Description of the task:
For the data below, give again exactly the lines from the one containing "(fun x w =>" through the one containing "1, .empty =>", both ends included, and no others.
··· Recorded information
/-- The 32 bytes that Jalair presents when it couples (Table FAB-1), as a number. -/
def ownPlate (m : Core) : BitVec 256 :=
  BitVec.ofNat 256 (([0x00, 0x04, 0x08, 0x0C, 0x10, 0x14, 0x18].map fun a => (rget m a).toNat).foldl
    (fun x w => x * 2 ^ 32 + w) 0 * 2 ^ 32 + m.pins.straps.chassis.toNat * 2 ^ 24 + m.pins.straps.slot.toNat * 2 ^ 16
    + plateRole m * 2 ^ 8)

/-- The `CPL` that waits for its answer is sent to the station master. -/
def emitCpl (m : Core) : Core :=
  sendMgt m { op := .cpl, dest := m.fab.master, tag := m.fab.cplTag, status := BitVec.ofNat 8 (b1 m.fab.cplRejoin)
              data := bePut (ownPlate m).toNat 0 32 }

/-- `CPL` is sent to the station master, under a new tag. -/
def sendCpl (m : Core) (rejoin : Bool) : Core :=
  emitCpl (modFab (nextTag m) fun f => { f with cplState := 1, cplTag := m.fab.mtag, cplRejoin := rejoin })

/-! ### Slot edits (R557 to R560) -/

/-- The machine with a slot's entry set in both configuration sets. -/
def setSlot (m : Core) (s : Nat) (x : SlotEnt) : Core :=
  modSet (modSet m true fun c => { c with slots := tput {} c.slots s x }) false fun c =>
    { c with slots := tput {} c.slots s x }

/-- What became of a slot edit: a reject code, or whether it changed the entry. -/
inductive EditRes where
  | rejected (code : Nat)
  | done (changed : Bool)
  deriving DecidableEq, Repr

/-- The slot becomes LOST (R203, R557, R570). -/
def slotToLost (m : Core) (s : Nat) (x : SlotEnt) : Core :=
  let m := setSlot m s { x with status := .lost }
  let m := modDeck m fun d => { d with summaries := tset d.summaries s { node := x.node, time := m.time } }
  slotLost (tally .fab 5 1 (raise (walkOrder m .lost s) 82)) s

/-- A slot edit: op 1 ADMIT, 2 CLEAR, 3 LOST (Table FAB-5). -/
def slotEdit (m : Core) (s op : Nat) (f : SlotEnt) : EditRes × Core :=
  let x := slotEnt m m.cfg.epoch s
  let same := decide (x.node = f.node)
  match op, x.status with
  | 1, .empty => (.done true, tally .fab 4 1 (setSlot m s { f with status := .live }))
  | 1, .live => if same then (.done false, m) else (.rejected 0x0C, m)
  | 1, _ => (.rejected 0x05, m)
  | 2, .live =>
    if same then (.done true, tally .fab 4 1 (walkOrder (setSlot m s { x with status := .leaving }) .clear s))
    else (.rejected 0x05, m)
  | 3, .live => if same then (.done true, tally .fab 4 1 (slotToLost m s x)) else (.rejected 0x05, m)
  | 3, .leaving => (.done true, tally .fab 4 1 (slotToLost m s x))
  | _, _ => (.done false, m)

/-- The word of a FAB.SLOT_EDIT write. -/
def editWord (j : EditJob) : Nat :=
  j.slot * 2 ^ 24 + j.node.toNat * 2 ^ 8 + j.cls.toNat * 2 ^ 5 + b1 j.junction * 2 ^ 4 + b1 j.member * 2 ^ 3 + j.op

/-- The entry that an edit gives. -/
def editEnt (j : EditJob) : SlotEnt :=
  { cls := j.cls, junction := j.junction, member := j.member, node := j.node }

/-- A `CFG` write of FAB.SLOT_EDIT at a target (R553). -/
def sendEdit (m : Core) (j : EditJob) : Core :=
  sendMgt m { op := .cfg, dest := j.target, tag := j.tag, status := 2, aux := 0x2030, data := bePut (editWord j) 0 4 }

/-! ### The station master's throw (R540, R541, R547, R577, R586) -/

/-- The roster's nodes. -/
def rosterNodes (m : Core) : List NodeId := m.fab.roster.map fun x => BitVec.ofNat 16 x.1

/-- Whether a fabric-wide throw runs at this master. -/
def throwRuns (m : Core) : Bool := decide (m.fab2.thrPhase = 1) || decide (m.fab2.thrPhase = 2)

/-- `THR` of a phase to every node of a list: 1 PREPARE, 2 FLIP, 3 ABORT (R536). -/
def sendThr (m : Core) (phase : Nat) (ns : List NodeId) : Core :=
  let e := if phase = 2 then !m.cfg.epoch else m.cfg.epoch
  ns.foldl (fun m n =>
    send (nextTag m) 17 none m.cfg.epoch { op := .thr, dest := n, tag := m.fab.mtag, status := BitVec.ofNat 8 phase
                                           aux := m.fab2.thrNum, epoch := e }) m

/-- The throw is aborted (R540). -/
def throwAbort (m : Core) : Core :=
  raise (sendThr (modFab2 m fun f => { f with thrPhase := 4, thrWait := [] }) 3 (rosterNodes m)) 130

/-- The throw has completed (R541). -/
def throwComplete (m : Core) : Core := raise (modFab2 m fun f => { f with thrPhase := 3, thrWait := [] }) 131

/-- All awaited `THA` are in: FLIP or ABORT follows PREPARE, and the throw completes after FLIP (R540, R541). -/
def throwNext (m : Core) : Core :=
  if !m.fab2.thrWait.isEmpty then m
  else if m.fab2.thrPhase = 1 then
    if m.fab2.thrBad then throwAbort m
    else
      let ns := rosterNodes m
      let m := sendThr (modFab2 m fun f => { f with thrPhase := 2, thrWait := ns }) 2 ns
      if ns.isEmpty then throwComplete m else m
  else if m.fab2.thrPhase = 2 then throwComplete m
  else m

/-- A fabric-wide throw starts (R540, R880). -/
def throwBegin (m : Core) : Core :=
  let ns := rosterNodes m
  throwNext (sendThr (modFab2 m fun f => { f with
    thrPhase := 1, thrNum := f.thrNum + 1, thrWait := ns, thrBad := false, thrCode := 0, thrNode := 0 }) 1 ns)

/-- A node's answer, or its silence (0xFF), is the first other than 0x00. -/
def throwNote (m : Core) (n : NodeId) (code : BitVec 8) : Core :=
  modFab2 m fun f => { f with thrBad := true, thrCode := if f.thrCode = 0 then code else f.thrCode
                              thrNode := if f.thrCode = 0 then n else f.thrNode }

/-- THA (R540). -/
def tha (m : Core) (x : Msg) : Core :=
  if !throwRuns m || x.aux ≠ m.fab2.thrNum || !m.fab2.thrWait.contains x.src then m else
    let m := modFab2 m fun f => { f with thrWait := f.thrWait.erase x.src }
    throwNext (if x.status = 0 then m else throwNote m x.src x.status)

/-- THROW_TIMEOUT (R540, R541). -/
def throwTimeout (m : Core) : Core :=
  match m.fab2.thrPhase, m.fab2.thrWait with
  | 1, n :: _ => throwAbort (throwNote m n 0xFF)
  | 2, n :: r =>
    let m := (n :: r).foldl (fun m n =>
      journal m 0x13 2 (payload [(8, 2), (16, m.fab2.thrNum.toNat), (16, n.toNat)])) m
    throwComplete (throwNote m n 0xFF)
  | _, _ => m

/-! ### Admission (R546 to R556, R577, R580, R581) -/

/-- The number of nodes that an admission entry covers. -/
def Admission.count (a : Admission) : Nat := a.count1.toNat + 1

/-- The admission entry of a node (R549). -/
def admissionOf (m : Core) (n : NodeId) : Option Admission :=
  (m.fab.admission.find? fun x => x.2.valid && decide (x.2.nodeBase.toNat ≤ n.toNat)
    && decide (n.toNat < x.2.nodeBase.toNat + x.2.count)).map (·.2)

/-- The slot of a node under an admission entry (R549). -/
def admissionSlot (a : Admission) (n : NodeId) : Nat := a.slotBase.toNat + (n.toNat - a.nodeBase.toNat)

/-- The distinct nodes of a list, in order. -/
def distinct (ns : List NodeId) : List NodeId := ns.foldl (fun r n => if r.contains n then r else r ++ [n]) []

/-- The targets of an admission entry (R553). -/
def targetsOf (m : Core) (a : Admission) : List NodeId :=
  match a.target.toNat with
  | 1 => distinct (((setOf m m.cfg.epoch).home.filter fun x => x.2.valid).flatMap fun x => x.2.used)
  | 2 => [a.jnode]
  | _ => []
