/-- JRC: a copy that reaches Jalair is discarded and counted (R739). -/
def execJrc (s : State) : Host.Outcome State Fault Refusal :=
  clocked (fun m => match takeInbox m (fun x => decide (x.op = .jrc)) with
    | some (_, m) => countRule m 739
    | none => m) s

/-- HEAD_SEARCH_START (R742). -/
def execHeadSearchStart (s : State) : Host.Outcome State Fault Refusal := clocked headSearchStart s

/-- HEAD_SEARCH_DONE (R741). -/
def execHeadSearchDone (s : State) : Host.Outcome State Fault Refusal := clocked headSearchDone s

/-- PFAIL_ASSERT (R743, R744). -/
def execPfailAssert (s : State) : Host.Outcome State Fault Refusal := always pfailAssert s

/-- PFAIL_DEASSERT (R747). -/
def execPfailDeassert (s : State) : Host.Outcome State Fault Refusal := always pfailDeassert s

end Sys2Proof.Machine
end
······
Written answer:
    (fun x w => x * 2 ^ 32 + w) 0 * 2 ^ 32 + m.pins.straps.chassis.toNat * 2 ^ 24 + m.pins.straps.slot.toNat * 2 ^ 16
    + plateRole m * 2 ^ 8)

/-- The `CPL` that waits for its answer is sent to the station master. -/
def emitCpl (m : Core) : Core :=
  sendMgt m { op := .cpl, dest := m.fab.master, tag := m.fab.cplTag, status := BitVec.ofNat 8 (b1 m.fab.cplRejoin)
              data := bePut (ownPlate m).toNat 0 32 }

/-- `CPL` is sent to the station master, under a new tag. -/
def sendCpl (m : Core) (rejoin : Bool) : Core :=
  emitCpl (modFab (nextTag m) fun f => { f with cplState := 1, cplTag := m.fab.mtag, cplRejoin := rejoin })

/-! ### Slot edits (R557 to R560) -/

/-- The machine with a slot's entry set in both configuration sets. -/
def setSlot (m : Core) (s : Nat) (x : SlotEnt) : Core :=
  modSet (modSet m true fun c => { c with slots := tput {} c.slots s x }) false fun c =>
    { c with slots := tput {} c.slots s x }

/-- What became of a slot edit: a reject code, or whether it changed the entry. -/
inductive EditRes where
  | rejected (code : Nat)
  | done (changed : Bool)
  deriving DecidableEq, Repr

/-- The slot becomes LOST (R203, R557, R570). -/
def slotToLost (m : Core) (s : Nat) (x : SlotEnt) : Core :=
  let m := setSlot m s { x with status := .lost }
  let m := modDeck m fun d => { d with summaries := tset d.summaries s { node := x.node, time := m.time } }
  slotLost (tally .fab 5 1 (raise (walkOrder m .lost s) 82)) s

/-- A slot edit: op 1 ADMIT, 2 CLEAR, 3 LOST (Table FAB-5). -/
def slotEdit (m : Core) (s op : Nat) (f : SlotEnt) : EditRes × Core :=
  let x := slotEnt m m.cfg.epoch s
  let same := decide (x.node = f.node)
  match op, x.status with
  | 1, .empty => (.done true, tally .fab 4 1 (setSlot m s { f with status := .live }))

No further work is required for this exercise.